PEP: 371
Title: Addition of the multiprocessing package to the standard library
Version: $Revision$
Last-Modified: $Date$
Author: Jesse Noller <jnoller@gmail.com>,
        Richard Oudkerk <r.m.oudkerk@googlemail.com>
Status: Draft
Type: Standards Track
Content-Type: text/plain
Created: 06-May-2008
Python-Version: 2.6 / 3.0
Post-History:


Abstract

    This PEP proposes the inclusion of the pyProcessing [1] package
    into the Python standard library, renamed to "multiprocessing".

    The processing package mimics the standard library threading
    module and API to provide a process-based approach to "threaded
    programming" allowing end-users to dispatch multiple tasks that
    effectively side-step the global interpreter lock.

    The package also provides server and client functionality
    (processing.Manager) to provide remote sharing and management of
    objects and tasks so that applications may not only leverage
    multiple cores on the local machine, but also distribute objects
    and tasks across a cluster of networked machines.

    While the distributed capabilities of the package are beneficial,
    the primary focus of this PEP is the core threading-like API and
    capabilities of the package.

Rationale

    The current CPython interpreter implements the Global Interpreter
    Lock (GIL) and barring work in Python 3000 or other versions
    currently planned [2], the GIL will remain as-is within the
    CPython interpreter for the foreseeable future.  While the GIL
    itself enables clean and easy to maintain C code for the
    interpreter and extensions base, it is frequently an issue for
    those Python programmers who are leveraging multi-core machines.

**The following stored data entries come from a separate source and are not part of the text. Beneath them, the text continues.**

-- ==== Sys2Proof/Config.lean ====
section
/-! DEFINITION. What the spec leaves open and the model leaves free: constants without a body, so that no
proof can see a value. What is fused into a part at test stands here too. -/

namespace Sys2Proof.Config

open Sys2Proof.Machine

/-- The speed code fused into a core's entry of the speed table (R87). -/
opaque speedCode : Nat → Fin 33

/-- The fuse that makes the part require signed containers (R70, R81). -/
opaque sigReq : Bool

/-- The four root-key digests in fuses, which of them a blown fuse revokes, and the anti-rollback count (R80). -/
opaque rootKeys : List (BitVec 256)
opaque rootRevoked : Nat → Bool
opaque rollback : Fin 65

/-- The debug key in fuses (R476). -/
opaque debugKey : List Word

/-- The firmware image in the boot flash (R80). -/
opaque bootFlash : List Word

/-- Has another device's HBM room for the mirror of a script store (R452)? By device and step counter. -/
opaque buddyRoom : Nat → Nat → Bool

/-- Is the home copy of an actor's script store found poisoned at a fill (R441)? By actor and step counter: no
address of the spec names the store's cells, so no step puts an error there. -/
opaque storePoisoned : Nat → Nat → Bool

/-- Which step the part makes next when the agenda is empty: the spec orders nothing between agents beyond
its rules, so any order is allowed. Applied to the step counter. -/
opaque turnAt : Nat → Turn

/-- How many ticks pass at a step whose time no agenda entry gives (R16; times are no part of the
architecture). Applied to the step counter. -/
opaque elapsed : Nat → Nat

/-- The writes that hosts make to their own memory before such a step: function, byte address, bytes. -/
opaque hostWrites : Nat → List (Nat × Nat × List Byte)

/-- How many core cycles pass at such a step, for `csr.act_cyc` (R148). Applied to the step counter. -/
opaque cycles : Nat → Nat

/-- The cycles that single cores run beyond these (R16, R88): core and number. Applied to the step counter. -/
opaque ownCycles : Nat → List (Nat × Nat)

/-- How many of a cluster's last records have not been written to its trace area and its sample area yet (R466, R467). -/
opaque undrained : (step cluster : Nat) → Nat × Nat

/-- Results that the spec leaves open, one for each value of `State.freeIndex`. -/
opaque freeWord : Nat → Word

/-- The first reading of a flue's sensor at device reset (R89), in quarter degrees, by flue. -/
opaque firstReading : Nat → Nat

/-- The challenge that the debug port draws (R476), by step counter. -/
opaque challenge : Nat → List Word

/-- The words that the scan instrument shifts out of a core (R479), from its engines, slots, rings, cue sheets, and
the bytes and error bits of its `ab`. -/
opaque scanLayout : Core → List Slot → List Ring → List CueSheet → List Host.Cell → Table CellErr → List Word

/-- Ed448 verification of a signature over a digest under a key (R42, R80, R476). -/
opaque verifies : (key : List Word) → (digest : BitVec 912) → (signature : List Word) → Bool

/-- SHAKE256 with 912 output bits over a bit string given as words (R42, R80). -/
opaque shake912 : List Word → BitVec 912

/-- SHAKE256 with 256 output bits (R80, R81). -/
opaque shake256 : List Word → BitVec 256

/-- The SPDM answer to a measurement request (R81), which carries a signature of the part's identity key. -/
opaque spdmAnswer : (log : List (BitVec 912)) → (request : List Word) → List Word

/-- The fields of a signed firmware command and of a firmware image whose layout the spec does not give
(R80, R81): the signing key, the signed digest's signature, the security version and the installed key. -/
opaque signingKey : List Word → List Word
opaque signatureOf : List Word → List Word
opaque securityVersion : List Word → Nat
opaque installedKey : List Word → List Word

/-- Packets whose payload layout the spec does not give (R395): the request that a packet of kinds 1 to 4 carries, the
answer of a packet of kinds 5 to 7, what a kind 9 packet reports, whether a kind 10 packet is a watch request (0), a
release (1) or an acknowledgement (2); and the flits of such packets as this device sends them. -/
opaque requestOf : Packet → Request
opaque requestFlits : Request → List (BitVec 256)
opaque answerOf : Packet → Answer
opaque reportOf : Packet → Report
opaque reportFlits : Report → List (BitVec 256)
opaque watchKindOf : Packet → Fin 3
opaque watchFlits : Fin 3 → List (BitVec 256)
opaque replyFlits : Answer → List (BitVec 256)

/-- Does a kind 11 packet confirm a key update; what does the link end answer to one; and the flits of the KEY_UPDATE that it
sends (R395, R408, R409)? -/
opaque confirmsKeys : Packet → Bool
opaque spdmAnswers : (step : Nat) → Packet → List (BitVec 256)
opaque keyUpdate : (step link : Nat) → List (BitVec 256)

/-- What a session or a key update fills a bank with: the key of each direction, out and in, and the IV (R408). -/
opaque bankKeys : (step link : Nat) → (bank : Bool) → BitVec 256 × BitVec 256 × BitVec 96

/-- Did a unit fail at this end, in this step, or at the far end, which asks for replay (R400)? -/
opaque failedHere : (step link : Nat) → Bool

/-- Does a kind 9 packet hold the last flits of what it reports (R395)? -/
opaque endsReport : Packet → Bool

/-- Is the peer whose heartbeat comes in this step synchronised (R407)? -/
opaque peerSynced : Nat → Bool

/-- The round trip, in ticks, measured on the link on which a heartbeat comes as a packet (R407), by step counter. -/
opaque roundTrip : Nat → Nat

/-- How many of the packets that a link keeps the far end has acknowledged by this step (R400). -/
opaque acknowledged : (step link : Nat) → Nat

/-- The AES-GCM tag of a packet's flits under a key and a nonce (R393, R408). -/
opaque gcmTag : (key : BitVec 256) → (nonce : BitVec 96) → List (BitVec 256) → BitVec 128

/-- The soft errors that strike before this step (R239, R460). -/
opaque upsets : Nat → List Upset

/-- The recordings that a replay loads before this step (R483). -/
opaque recordings : Nat → List Recording

/-- Does a request wait at the other device for a page, in this step (R248, R458)? -/
opaque parkedAway : (step request : Nat) → Bool

/-- What the message of a packet orders before the activation that it starts, as far as the race tracking of the sending device
conveys it (R359, R361). -/
opaque orderOf : Packet → Order

/-- Is the message of a packet a signal that `exit` sends (R447)? The flits of R370 have no field for it. -/
opaque exitBy : Packet → Bool

/-- Has the device that sent a packet's message counted it among the messages sent to a company, in a counter that it reports
(R386)? -/
opaque sentCounted : Packet → Bool

/-- The code slot, the entry point, the sequence number and the function's device of an active message that a packet carries
(R72, R73): the bits of R370 have no field for them. -/
opaque activeOf : Packet → Nat × Nat × BitVec 16 × Nat

/-- Has a switch lost the reply to this request (R402)? -/
opaque replyLost : (device request : Nat) → Bool

/-- The windows that stand in registers of firmware actors at each activation (R232, R396, R498): the node, the register, the
unit, the unit's first page and the number of pages, the first bit address and the permissions. -/
opaque firmwareWindows : List (Nat × Nat × Nat × Nat × Nat × Nat × BitVec 8)

/-- The entry of another device's region table that a new region of an actor of that device takes (R110), by step counter. -/
opaque farEntry : Nat → Nat

/-- Does a soft error strike the cached word that this slot fetches in this step (R115)? -/
opaque parityError : (step slot : Nat) → Bool

/-- The container that a firmware image describes (R418), in the formats of chapter 2. -/
opaque bootContainer : List Word → List Host.Cell

end Sys2Proof.Config
end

    The GIL itself prevents more than a single thread from running
    within the interpreter at any given point in time, effectively
    removing Python's ability to take advantage of multi-processor
    systems.  While I/O bound applications do not suffer the same
    slow-down when using threading, they do suffer some performance
    cost due to the GIL.

    The pyProcessing package offers a method to side-step the GIL
    allowing applications within CPython to take advantage of
    multi-core architectures without asking users to completely change
    their programming paradigm (i.e.: dropping threaded programming
    for another "concurrent" approach - Twisted, etc).

    The Processing package offers CPython users a known API (that of
    the threading module), with known semantics and easy-scalability.
    In the future, the package might not be as relevant should the
    CPython interpreter enable "true" threading, however for some
    applications, forking an OS process may sometimes be more
    desirable than using lightweight threads, especially on those
    platforms where process creation is fast/optimized.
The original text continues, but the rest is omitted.